• [Problem description]:
A complete answer includes every line below with the word "least".

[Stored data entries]
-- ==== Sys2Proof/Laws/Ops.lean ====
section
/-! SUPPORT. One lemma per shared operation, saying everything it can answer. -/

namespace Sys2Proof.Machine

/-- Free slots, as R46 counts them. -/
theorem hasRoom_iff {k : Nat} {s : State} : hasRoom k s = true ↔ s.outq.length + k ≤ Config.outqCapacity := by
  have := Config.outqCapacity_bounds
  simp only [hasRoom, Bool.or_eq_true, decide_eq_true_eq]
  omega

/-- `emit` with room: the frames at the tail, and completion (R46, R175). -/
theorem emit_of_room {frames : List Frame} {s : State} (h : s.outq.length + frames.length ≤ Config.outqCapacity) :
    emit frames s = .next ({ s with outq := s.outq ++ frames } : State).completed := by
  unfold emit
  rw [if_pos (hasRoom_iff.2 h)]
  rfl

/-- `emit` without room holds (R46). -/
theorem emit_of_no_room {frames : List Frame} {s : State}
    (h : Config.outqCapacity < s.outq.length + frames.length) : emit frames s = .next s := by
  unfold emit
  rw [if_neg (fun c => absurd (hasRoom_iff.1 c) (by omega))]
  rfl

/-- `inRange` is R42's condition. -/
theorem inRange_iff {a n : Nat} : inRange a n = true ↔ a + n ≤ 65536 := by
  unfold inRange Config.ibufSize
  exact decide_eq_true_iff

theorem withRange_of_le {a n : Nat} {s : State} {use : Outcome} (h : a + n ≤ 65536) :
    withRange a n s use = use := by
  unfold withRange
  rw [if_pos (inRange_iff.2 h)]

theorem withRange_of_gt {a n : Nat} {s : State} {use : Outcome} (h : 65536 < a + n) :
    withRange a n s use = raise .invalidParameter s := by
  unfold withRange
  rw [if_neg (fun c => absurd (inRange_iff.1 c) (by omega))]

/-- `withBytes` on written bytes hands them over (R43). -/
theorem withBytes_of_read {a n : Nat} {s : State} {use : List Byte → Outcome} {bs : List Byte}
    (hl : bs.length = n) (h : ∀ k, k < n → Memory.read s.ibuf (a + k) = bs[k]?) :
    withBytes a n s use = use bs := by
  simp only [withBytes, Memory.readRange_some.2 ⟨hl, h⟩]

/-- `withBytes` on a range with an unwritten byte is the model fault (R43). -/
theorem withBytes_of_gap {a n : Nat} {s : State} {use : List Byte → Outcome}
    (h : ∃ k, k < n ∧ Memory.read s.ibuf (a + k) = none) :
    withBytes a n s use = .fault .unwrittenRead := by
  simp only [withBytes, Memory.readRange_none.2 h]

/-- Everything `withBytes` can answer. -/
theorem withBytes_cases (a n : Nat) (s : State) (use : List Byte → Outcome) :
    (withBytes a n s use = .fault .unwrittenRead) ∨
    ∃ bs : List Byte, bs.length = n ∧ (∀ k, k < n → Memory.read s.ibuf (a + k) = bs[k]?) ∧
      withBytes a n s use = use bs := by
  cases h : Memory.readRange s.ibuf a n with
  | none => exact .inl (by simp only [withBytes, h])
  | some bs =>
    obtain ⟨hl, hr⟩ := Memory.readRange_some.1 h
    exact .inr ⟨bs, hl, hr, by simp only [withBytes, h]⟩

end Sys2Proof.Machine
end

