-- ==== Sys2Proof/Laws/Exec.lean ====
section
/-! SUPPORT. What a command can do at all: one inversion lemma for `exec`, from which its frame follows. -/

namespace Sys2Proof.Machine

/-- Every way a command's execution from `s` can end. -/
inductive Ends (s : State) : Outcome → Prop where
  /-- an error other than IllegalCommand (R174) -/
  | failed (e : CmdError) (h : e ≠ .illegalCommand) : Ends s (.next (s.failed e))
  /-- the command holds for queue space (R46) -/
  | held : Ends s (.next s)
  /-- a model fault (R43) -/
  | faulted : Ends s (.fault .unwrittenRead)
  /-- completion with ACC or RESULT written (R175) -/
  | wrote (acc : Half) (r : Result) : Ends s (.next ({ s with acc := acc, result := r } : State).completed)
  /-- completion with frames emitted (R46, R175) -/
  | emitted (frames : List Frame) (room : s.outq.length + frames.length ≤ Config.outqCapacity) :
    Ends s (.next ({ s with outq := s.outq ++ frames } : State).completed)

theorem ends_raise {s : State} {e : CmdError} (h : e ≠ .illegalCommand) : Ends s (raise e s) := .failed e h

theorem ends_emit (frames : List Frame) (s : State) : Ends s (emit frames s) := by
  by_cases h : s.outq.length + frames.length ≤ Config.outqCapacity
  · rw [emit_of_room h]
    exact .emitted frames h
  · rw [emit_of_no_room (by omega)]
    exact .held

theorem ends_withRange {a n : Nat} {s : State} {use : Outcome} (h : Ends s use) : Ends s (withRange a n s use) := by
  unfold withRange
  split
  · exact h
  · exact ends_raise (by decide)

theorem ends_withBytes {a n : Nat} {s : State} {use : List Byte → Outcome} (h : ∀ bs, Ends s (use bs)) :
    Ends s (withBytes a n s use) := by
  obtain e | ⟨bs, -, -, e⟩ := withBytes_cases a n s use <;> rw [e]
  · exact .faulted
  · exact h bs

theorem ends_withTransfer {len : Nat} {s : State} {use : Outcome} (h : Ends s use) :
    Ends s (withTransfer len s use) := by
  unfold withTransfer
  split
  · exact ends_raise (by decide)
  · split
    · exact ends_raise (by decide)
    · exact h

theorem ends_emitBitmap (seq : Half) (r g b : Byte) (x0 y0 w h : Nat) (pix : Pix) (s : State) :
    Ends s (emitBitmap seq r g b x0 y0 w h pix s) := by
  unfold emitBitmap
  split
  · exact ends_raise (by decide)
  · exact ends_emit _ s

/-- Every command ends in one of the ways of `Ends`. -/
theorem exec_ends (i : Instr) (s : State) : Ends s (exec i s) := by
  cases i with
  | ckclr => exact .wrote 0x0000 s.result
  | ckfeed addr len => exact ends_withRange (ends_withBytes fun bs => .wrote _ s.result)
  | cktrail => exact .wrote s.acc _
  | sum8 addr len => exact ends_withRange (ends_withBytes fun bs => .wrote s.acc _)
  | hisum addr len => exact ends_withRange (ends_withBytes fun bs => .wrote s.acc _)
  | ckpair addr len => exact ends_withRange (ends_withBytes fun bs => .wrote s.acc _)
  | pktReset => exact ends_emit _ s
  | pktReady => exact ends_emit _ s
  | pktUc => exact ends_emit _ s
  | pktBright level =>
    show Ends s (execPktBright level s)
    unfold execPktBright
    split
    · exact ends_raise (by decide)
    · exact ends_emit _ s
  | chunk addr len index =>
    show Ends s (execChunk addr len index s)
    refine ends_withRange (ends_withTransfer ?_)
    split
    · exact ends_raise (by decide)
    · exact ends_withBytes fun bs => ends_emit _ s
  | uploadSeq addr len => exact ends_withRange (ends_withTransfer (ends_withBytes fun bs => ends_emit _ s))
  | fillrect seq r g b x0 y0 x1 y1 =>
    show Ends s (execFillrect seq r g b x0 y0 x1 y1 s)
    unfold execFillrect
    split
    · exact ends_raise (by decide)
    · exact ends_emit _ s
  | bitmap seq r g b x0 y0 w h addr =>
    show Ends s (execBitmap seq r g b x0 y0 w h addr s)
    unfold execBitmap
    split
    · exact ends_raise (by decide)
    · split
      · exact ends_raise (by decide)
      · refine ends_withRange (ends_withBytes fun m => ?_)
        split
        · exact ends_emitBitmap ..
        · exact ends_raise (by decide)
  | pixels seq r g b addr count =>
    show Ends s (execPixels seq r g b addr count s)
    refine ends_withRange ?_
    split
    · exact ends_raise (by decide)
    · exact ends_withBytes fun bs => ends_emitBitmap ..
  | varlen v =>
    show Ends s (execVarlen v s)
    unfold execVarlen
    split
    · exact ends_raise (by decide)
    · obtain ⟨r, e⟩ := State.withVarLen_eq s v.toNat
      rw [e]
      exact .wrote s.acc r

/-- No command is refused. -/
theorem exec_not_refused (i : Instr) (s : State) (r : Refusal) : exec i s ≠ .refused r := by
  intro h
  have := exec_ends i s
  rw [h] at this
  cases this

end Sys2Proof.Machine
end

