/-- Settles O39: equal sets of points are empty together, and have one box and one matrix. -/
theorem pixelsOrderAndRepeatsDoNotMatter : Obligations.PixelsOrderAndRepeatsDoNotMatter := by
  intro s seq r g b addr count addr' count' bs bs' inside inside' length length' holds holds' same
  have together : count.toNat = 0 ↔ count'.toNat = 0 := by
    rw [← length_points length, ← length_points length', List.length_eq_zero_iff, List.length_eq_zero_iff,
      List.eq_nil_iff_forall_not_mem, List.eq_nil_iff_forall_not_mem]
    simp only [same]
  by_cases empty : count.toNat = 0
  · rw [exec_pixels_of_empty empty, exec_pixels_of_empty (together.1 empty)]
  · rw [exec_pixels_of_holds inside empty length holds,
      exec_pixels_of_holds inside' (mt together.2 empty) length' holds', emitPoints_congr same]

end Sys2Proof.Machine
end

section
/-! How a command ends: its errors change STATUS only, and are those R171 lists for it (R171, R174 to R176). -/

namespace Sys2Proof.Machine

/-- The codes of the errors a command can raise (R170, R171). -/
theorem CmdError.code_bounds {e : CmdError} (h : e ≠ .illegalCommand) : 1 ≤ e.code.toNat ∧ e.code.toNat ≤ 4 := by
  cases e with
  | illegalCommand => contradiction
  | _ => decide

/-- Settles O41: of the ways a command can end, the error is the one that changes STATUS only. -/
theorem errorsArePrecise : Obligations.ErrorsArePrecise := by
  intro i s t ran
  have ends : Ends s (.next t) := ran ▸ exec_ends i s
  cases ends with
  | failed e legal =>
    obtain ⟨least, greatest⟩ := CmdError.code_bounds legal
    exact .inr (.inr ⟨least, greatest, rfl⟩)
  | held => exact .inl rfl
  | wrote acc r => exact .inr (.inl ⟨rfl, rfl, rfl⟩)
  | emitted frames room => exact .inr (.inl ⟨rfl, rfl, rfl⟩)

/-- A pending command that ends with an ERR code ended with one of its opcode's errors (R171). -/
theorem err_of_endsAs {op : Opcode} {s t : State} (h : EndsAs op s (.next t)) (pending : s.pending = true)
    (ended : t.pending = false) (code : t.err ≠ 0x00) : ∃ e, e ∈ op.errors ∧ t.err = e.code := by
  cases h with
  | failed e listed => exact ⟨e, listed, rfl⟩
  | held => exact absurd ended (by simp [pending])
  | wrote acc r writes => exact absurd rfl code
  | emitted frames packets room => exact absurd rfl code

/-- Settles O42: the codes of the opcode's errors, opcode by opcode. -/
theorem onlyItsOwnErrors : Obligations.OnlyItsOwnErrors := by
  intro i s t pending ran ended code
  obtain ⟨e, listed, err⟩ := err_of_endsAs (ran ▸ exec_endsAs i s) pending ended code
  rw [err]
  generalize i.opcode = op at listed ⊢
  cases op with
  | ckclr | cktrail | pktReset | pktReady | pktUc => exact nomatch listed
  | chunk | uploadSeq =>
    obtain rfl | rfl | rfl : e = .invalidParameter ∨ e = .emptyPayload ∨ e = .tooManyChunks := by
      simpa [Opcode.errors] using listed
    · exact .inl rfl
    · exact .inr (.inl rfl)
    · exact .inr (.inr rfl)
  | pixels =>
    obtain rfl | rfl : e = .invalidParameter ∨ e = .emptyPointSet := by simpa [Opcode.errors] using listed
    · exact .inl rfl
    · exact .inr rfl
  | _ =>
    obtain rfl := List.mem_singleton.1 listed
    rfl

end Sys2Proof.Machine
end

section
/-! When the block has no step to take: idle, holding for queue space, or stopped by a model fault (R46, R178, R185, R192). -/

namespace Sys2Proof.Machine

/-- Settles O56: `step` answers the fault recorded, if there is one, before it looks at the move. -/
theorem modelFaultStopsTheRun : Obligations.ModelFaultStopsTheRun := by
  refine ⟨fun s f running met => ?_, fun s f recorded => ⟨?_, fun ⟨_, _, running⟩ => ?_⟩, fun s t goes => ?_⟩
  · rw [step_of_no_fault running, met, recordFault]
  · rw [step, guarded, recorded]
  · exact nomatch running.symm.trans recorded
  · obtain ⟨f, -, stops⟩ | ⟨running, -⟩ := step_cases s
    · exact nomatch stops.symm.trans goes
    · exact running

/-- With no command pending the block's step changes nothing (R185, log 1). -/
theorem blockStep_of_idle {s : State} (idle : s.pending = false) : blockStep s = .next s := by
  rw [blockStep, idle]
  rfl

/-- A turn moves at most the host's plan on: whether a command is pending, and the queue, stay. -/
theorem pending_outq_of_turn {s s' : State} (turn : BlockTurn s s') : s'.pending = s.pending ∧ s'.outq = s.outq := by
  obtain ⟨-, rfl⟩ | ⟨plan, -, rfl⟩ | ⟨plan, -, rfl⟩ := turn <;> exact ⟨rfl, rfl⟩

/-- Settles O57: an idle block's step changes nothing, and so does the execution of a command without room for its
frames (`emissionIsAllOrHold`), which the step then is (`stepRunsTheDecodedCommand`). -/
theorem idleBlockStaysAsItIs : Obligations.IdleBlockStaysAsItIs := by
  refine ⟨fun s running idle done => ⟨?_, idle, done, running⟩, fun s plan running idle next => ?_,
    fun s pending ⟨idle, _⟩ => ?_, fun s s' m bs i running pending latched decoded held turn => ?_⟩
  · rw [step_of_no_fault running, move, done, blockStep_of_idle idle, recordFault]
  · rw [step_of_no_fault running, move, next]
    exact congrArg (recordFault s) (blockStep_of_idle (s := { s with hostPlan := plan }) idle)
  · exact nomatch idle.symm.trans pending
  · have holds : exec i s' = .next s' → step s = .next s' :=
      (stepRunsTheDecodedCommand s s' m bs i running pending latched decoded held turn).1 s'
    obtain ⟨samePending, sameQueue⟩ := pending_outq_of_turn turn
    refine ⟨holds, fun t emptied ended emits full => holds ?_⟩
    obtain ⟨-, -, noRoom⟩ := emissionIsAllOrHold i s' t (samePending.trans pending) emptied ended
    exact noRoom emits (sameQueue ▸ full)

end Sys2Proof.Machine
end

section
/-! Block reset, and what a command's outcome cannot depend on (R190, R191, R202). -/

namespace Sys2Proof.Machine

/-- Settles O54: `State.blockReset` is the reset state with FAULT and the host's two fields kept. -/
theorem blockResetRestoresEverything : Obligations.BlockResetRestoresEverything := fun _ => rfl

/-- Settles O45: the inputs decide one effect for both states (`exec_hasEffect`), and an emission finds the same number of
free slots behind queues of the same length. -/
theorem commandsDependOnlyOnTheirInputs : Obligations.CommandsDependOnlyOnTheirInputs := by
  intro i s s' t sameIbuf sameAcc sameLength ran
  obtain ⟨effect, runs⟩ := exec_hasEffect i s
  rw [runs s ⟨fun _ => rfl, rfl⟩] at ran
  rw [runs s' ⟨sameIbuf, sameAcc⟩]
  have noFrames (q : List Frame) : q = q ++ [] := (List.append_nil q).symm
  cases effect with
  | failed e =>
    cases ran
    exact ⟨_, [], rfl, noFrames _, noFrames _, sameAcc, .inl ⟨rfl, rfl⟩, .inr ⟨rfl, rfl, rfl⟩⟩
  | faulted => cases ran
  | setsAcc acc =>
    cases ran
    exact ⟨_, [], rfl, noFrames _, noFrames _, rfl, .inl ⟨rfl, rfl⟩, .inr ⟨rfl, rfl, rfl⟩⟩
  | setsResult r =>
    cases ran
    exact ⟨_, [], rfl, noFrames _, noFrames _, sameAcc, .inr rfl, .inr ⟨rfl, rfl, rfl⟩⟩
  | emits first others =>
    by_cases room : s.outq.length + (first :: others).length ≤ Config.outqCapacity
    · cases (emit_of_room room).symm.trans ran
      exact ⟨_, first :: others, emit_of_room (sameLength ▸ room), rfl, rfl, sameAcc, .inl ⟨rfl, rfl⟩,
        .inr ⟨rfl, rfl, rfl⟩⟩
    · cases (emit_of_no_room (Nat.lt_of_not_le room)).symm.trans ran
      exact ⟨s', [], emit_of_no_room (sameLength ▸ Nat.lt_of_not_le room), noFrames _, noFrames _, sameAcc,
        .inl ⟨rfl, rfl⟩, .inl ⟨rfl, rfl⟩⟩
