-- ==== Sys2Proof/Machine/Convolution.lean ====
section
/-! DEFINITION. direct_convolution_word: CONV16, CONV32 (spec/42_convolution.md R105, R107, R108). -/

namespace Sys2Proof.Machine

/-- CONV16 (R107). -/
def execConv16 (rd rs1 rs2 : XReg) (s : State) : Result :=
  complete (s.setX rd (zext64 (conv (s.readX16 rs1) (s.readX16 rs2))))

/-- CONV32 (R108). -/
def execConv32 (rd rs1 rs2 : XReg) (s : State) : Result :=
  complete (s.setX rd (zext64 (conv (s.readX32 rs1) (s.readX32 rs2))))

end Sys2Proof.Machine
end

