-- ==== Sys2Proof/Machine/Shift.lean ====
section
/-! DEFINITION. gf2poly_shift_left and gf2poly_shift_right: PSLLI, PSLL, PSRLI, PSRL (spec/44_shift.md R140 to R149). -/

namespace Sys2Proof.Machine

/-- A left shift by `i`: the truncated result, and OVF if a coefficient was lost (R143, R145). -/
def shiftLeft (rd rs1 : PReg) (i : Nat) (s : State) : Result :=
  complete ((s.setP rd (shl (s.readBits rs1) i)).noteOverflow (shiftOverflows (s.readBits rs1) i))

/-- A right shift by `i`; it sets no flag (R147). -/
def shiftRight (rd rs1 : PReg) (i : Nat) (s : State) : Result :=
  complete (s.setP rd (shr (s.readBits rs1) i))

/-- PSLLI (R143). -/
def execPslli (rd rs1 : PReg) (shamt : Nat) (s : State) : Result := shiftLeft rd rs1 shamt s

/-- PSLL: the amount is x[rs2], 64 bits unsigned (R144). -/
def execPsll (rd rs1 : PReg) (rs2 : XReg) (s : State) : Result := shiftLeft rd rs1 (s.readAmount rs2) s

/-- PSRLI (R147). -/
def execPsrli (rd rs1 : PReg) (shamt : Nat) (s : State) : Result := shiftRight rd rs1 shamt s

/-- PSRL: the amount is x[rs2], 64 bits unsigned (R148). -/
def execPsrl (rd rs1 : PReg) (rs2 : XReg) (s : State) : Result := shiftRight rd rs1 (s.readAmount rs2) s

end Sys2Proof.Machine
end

• [Answer for this exercise]:
    obtain ⟨least, greatest⟩ := CmdError.code_bounds legal
    exact .inr (.inr ⟨least, greatest, rfl⟩)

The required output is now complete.